** Study material follows **
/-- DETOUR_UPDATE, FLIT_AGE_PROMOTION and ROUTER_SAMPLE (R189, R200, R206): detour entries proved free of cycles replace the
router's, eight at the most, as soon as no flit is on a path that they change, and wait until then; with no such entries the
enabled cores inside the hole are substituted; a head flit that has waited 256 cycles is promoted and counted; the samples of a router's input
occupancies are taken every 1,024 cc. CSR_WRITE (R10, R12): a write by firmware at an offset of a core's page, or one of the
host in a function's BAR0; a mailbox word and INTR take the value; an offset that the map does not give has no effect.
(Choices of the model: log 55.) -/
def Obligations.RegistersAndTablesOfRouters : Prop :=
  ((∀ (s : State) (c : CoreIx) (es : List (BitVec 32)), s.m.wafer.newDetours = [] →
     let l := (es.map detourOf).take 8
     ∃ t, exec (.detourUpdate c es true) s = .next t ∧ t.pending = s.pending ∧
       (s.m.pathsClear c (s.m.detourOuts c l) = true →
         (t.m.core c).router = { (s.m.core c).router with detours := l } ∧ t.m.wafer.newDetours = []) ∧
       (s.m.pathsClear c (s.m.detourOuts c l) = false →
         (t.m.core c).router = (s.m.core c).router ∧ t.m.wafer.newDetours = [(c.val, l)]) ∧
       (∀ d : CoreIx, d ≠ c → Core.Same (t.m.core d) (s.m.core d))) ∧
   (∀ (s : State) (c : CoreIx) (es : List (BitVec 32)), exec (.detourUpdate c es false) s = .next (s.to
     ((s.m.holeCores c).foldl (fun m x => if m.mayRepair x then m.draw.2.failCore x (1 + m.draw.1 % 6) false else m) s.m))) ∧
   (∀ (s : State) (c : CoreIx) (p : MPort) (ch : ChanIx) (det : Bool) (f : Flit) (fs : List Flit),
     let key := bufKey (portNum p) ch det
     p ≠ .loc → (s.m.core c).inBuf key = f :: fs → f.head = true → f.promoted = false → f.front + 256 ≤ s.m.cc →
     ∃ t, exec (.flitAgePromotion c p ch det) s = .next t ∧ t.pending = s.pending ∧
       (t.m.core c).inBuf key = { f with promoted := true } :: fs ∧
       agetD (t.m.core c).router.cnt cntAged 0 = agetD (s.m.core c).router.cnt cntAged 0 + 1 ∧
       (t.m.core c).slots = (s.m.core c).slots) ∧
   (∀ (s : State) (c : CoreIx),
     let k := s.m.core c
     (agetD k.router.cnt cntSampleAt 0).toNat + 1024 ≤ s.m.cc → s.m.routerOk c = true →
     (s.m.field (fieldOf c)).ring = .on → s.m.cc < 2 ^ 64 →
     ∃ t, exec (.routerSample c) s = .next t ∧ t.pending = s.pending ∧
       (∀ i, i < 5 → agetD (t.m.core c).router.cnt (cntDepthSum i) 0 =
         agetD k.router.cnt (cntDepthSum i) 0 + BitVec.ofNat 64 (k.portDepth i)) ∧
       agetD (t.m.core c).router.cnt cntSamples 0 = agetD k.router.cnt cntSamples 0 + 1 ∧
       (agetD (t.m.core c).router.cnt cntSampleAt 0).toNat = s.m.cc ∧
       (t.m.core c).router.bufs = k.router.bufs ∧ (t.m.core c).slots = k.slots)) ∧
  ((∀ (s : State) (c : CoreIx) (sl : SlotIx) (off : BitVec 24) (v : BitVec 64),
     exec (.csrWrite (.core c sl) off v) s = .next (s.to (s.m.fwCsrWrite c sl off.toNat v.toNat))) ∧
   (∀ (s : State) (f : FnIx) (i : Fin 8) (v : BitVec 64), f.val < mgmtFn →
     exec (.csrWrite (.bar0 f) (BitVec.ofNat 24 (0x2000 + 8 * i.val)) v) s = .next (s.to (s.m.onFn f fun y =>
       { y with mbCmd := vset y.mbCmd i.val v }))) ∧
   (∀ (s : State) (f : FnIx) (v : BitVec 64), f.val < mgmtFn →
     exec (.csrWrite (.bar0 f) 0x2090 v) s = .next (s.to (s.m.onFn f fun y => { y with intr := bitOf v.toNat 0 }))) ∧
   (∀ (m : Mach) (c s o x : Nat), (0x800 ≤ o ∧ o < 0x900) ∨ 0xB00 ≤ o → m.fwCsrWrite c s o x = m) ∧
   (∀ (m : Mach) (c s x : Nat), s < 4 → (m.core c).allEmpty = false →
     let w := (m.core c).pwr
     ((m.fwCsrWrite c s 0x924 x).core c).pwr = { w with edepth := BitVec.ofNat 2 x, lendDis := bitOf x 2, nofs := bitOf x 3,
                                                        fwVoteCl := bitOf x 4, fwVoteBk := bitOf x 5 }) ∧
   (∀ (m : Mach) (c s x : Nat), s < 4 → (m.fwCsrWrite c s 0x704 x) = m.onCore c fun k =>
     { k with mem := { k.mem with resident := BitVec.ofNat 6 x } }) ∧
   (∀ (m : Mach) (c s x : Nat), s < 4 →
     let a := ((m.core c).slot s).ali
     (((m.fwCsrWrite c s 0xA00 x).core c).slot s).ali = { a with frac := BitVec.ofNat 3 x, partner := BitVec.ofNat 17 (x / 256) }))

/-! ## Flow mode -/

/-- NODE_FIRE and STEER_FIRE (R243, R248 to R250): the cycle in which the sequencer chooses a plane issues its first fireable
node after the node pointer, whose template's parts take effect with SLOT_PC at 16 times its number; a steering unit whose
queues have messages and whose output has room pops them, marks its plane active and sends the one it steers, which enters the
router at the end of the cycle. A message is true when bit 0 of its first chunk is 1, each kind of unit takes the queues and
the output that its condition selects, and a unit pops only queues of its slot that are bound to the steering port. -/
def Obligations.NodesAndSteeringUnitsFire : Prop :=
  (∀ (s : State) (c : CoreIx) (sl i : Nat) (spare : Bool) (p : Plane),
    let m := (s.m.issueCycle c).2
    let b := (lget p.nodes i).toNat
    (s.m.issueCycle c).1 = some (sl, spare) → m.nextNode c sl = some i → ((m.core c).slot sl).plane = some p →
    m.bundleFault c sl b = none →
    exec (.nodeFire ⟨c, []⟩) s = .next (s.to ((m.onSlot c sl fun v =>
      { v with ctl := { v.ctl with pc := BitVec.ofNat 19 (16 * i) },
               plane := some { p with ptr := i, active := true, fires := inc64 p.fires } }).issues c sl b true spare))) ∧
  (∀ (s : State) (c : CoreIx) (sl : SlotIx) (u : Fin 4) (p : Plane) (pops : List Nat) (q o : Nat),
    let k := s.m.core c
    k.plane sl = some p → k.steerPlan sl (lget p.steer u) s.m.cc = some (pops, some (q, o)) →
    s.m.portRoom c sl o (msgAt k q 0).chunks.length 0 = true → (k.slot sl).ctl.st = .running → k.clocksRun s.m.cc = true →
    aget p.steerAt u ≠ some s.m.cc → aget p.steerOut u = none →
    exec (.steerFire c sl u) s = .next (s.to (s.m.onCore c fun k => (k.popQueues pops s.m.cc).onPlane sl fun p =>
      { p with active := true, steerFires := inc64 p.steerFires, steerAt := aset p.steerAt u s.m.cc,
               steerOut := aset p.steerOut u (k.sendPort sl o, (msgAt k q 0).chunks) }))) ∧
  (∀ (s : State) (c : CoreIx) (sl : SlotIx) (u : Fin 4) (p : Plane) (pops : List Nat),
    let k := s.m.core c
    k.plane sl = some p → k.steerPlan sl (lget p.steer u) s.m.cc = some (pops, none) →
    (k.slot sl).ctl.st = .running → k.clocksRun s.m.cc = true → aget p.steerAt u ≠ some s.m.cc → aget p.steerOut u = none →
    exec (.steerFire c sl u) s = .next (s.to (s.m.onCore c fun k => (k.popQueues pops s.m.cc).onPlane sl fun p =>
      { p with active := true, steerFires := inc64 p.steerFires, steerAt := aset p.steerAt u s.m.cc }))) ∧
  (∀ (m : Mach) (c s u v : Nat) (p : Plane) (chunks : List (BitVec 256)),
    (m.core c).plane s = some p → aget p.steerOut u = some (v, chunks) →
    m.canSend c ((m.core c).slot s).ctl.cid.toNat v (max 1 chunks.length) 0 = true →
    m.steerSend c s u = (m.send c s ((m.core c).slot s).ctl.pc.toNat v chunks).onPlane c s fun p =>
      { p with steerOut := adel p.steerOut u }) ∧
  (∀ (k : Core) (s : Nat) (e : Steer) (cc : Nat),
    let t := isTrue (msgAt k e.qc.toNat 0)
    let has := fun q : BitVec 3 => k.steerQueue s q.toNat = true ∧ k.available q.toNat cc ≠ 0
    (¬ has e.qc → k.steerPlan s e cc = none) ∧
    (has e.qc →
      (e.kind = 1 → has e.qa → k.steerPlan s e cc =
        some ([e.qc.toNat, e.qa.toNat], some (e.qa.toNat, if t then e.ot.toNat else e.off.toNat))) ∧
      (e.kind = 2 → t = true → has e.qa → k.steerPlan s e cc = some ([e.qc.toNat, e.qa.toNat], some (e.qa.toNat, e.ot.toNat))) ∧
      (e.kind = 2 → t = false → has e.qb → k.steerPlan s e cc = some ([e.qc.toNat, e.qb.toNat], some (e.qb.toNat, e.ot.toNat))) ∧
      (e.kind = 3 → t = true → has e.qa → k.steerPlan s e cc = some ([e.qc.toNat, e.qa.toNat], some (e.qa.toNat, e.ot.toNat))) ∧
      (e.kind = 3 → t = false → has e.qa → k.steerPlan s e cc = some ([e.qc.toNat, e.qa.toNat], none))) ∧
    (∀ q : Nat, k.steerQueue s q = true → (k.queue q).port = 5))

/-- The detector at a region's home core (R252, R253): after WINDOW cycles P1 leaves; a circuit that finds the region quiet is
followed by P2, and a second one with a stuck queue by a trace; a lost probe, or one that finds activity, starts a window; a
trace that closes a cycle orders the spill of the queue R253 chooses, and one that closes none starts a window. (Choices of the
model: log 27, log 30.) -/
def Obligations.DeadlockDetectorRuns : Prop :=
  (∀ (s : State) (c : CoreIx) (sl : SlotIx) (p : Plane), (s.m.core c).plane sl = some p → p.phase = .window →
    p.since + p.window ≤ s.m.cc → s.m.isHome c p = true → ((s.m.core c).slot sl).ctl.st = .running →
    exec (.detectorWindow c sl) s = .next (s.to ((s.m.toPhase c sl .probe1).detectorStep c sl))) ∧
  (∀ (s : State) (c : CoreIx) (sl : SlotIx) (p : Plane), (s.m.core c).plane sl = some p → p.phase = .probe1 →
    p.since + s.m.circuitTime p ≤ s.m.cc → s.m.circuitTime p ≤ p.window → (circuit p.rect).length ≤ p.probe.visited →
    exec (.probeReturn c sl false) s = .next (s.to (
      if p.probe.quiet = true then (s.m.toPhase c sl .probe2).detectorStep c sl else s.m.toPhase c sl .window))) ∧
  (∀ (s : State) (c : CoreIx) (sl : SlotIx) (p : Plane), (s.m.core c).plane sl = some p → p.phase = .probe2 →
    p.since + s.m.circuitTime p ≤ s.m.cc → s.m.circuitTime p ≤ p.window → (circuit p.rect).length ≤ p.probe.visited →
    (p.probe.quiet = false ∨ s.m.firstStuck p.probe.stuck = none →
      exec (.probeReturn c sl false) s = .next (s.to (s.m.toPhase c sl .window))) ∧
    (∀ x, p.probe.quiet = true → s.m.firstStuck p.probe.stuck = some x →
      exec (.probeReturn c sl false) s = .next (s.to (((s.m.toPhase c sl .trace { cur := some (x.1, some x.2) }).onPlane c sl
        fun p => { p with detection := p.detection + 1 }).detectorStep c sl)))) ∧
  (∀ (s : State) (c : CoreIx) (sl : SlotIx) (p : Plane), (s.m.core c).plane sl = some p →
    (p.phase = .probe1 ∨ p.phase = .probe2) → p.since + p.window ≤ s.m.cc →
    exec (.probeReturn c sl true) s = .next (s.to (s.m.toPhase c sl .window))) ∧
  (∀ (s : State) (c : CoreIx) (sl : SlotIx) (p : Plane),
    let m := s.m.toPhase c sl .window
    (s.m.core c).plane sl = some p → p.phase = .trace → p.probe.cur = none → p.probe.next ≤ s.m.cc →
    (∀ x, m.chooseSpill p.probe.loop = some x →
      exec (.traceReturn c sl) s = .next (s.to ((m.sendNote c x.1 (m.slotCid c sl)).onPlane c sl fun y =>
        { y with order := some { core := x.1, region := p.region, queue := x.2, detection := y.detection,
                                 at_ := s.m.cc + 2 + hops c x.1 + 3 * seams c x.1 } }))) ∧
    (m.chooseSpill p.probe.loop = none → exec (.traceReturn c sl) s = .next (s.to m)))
** End of Study material **
** Study material follows **
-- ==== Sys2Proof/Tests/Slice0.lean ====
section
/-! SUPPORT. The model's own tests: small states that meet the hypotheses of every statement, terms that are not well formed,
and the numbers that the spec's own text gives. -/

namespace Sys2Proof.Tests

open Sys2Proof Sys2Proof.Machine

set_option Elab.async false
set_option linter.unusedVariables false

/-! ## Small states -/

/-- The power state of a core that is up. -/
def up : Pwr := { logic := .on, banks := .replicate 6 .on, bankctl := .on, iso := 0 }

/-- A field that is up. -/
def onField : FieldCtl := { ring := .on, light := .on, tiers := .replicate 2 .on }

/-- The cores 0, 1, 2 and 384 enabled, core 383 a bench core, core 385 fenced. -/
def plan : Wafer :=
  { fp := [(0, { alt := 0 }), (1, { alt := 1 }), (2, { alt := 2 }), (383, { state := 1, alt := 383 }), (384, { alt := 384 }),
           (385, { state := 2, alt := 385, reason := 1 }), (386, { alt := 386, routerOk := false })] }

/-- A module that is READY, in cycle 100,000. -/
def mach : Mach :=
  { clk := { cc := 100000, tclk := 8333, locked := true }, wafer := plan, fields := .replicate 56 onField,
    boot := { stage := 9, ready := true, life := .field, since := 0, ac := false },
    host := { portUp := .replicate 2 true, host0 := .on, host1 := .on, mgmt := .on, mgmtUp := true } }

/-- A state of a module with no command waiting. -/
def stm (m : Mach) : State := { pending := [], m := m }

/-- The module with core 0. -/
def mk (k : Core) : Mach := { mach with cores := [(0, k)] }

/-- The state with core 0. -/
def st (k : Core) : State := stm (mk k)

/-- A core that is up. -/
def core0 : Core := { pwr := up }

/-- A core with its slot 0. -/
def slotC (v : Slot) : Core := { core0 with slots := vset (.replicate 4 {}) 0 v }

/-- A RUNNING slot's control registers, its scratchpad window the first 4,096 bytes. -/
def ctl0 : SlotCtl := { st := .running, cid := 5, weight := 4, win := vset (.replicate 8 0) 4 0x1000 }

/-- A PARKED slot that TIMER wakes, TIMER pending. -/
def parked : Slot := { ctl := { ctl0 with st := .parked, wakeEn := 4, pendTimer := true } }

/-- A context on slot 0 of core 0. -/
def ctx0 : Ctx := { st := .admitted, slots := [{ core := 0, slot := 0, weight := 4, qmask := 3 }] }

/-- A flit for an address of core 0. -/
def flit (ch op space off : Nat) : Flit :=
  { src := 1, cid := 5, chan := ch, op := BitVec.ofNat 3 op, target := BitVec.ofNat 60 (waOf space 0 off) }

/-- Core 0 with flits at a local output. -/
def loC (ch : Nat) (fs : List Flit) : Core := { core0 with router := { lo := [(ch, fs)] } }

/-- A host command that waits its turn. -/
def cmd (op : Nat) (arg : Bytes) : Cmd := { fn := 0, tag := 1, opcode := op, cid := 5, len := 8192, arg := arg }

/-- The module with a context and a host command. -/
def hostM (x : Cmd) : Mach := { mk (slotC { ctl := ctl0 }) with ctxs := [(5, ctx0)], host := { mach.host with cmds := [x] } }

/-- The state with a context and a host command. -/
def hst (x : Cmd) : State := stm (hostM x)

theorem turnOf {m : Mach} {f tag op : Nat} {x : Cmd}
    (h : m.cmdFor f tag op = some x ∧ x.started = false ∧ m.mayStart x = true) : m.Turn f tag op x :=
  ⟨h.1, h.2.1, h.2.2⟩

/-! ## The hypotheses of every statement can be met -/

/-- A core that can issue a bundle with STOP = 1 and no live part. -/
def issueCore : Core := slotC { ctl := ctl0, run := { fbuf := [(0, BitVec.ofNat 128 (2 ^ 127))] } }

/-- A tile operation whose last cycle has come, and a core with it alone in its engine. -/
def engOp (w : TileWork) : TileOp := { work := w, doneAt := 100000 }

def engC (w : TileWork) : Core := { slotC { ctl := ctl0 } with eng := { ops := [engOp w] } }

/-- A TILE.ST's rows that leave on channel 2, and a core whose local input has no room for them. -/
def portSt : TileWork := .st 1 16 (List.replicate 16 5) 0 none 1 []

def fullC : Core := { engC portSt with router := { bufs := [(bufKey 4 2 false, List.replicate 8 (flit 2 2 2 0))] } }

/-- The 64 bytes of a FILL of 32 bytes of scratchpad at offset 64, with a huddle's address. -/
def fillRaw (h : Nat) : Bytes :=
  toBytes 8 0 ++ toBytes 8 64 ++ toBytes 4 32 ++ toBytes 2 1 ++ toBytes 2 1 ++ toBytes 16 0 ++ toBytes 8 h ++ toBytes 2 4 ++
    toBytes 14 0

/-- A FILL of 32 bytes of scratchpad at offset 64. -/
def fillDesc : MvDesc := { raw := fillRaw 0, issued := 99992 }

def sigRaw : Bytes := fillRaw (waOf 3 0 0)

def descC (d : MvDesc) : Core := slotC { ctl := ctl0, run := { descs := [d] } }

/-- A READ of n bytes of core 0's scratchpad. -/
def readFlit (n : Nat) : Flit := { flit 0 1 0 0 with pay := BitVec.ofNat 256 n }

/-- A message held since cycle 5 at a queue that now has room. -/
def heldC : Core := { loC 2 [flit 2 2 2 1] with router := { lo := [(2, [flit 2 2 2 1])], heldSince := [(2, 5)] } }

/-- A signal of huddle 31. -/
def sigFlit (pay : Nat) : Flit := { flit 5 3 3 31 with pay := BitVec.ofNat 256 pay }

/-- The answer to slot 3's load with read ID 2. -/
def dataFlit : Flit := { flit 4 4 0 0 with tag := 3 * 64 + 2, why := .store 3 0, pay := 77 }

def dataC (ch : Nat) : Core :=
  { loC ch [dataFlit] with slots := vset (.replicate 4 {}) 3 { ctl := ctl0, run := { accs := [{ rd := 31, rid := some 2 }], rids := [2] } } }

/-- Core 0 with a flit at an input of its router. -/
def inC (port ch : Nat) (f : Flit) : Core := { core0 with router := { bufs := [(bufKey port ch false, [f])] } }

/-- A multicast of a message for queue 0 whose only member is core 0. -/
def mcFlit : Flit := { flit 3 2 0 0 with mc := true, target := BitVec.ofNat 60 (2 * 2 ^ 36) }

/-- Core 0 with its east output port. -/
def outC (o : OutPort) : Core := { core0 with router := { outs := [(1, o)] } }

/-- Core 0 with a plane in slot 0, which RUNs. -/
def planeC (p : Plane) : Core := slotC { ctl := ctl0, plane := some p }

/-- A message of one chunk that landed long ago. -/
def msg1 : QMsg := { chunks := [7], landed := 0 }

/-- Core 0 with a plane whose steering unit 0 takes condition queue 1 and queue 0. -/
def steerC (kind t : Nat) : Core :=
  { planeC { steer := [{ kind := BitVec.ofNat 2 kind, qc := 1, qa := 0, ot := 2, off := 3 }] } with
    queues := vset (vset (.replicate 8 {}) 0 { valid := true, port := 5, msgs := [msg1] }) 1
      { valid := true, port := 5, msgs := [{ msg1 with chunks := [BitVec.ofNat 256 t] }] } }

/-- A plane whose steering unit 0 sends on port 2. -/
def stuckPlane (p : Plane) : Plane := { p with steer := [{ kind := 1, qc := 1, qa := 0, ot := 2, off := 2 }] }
** End of Study material **
* _What the task asks_
Only the lines above from the one with "occupancies are taken" up to and including the one with "(t.m.core c).router = (s.m.core" should be repeated, exactly as written.

* _Output below_
occupancies are taken every 1,024 cc. CSR_WRITE (R10, R12): a write by firmware at an offset of a core's page, or one of the
host in a function's BAR0; a mailbox word and INTR take the value; an offset that the map does not give has no effect.
(Choices of the model: log 55.) -/
def Obligations.RegistersAndTablesOfRouters : Prop :=
  ((∀ (s : State) (c : CoreIx) (es : List (BitVec 32)), s.m.wafer.newDetours = [] →
     let l := (es.map detourOf).take 8
     ∃ t, exec (.detourUpdate c es true) s = .next t ∧ t.pending = s.pending ∧
       (s.m.pathsClear c (s.m.detourOuts c l) = true →
         (t.m.core c).router = { (s.m.core c).router with detours := l } ∧ t.m.wafer.newDetours = []) ∧
       (s.m.pathsClear c (s.m.detourOuts c l) = false →
         (t.m.core c).router = (s.m.core c).router ∧ t.m.wafer.newDetours = [(c.val, l)]) ∧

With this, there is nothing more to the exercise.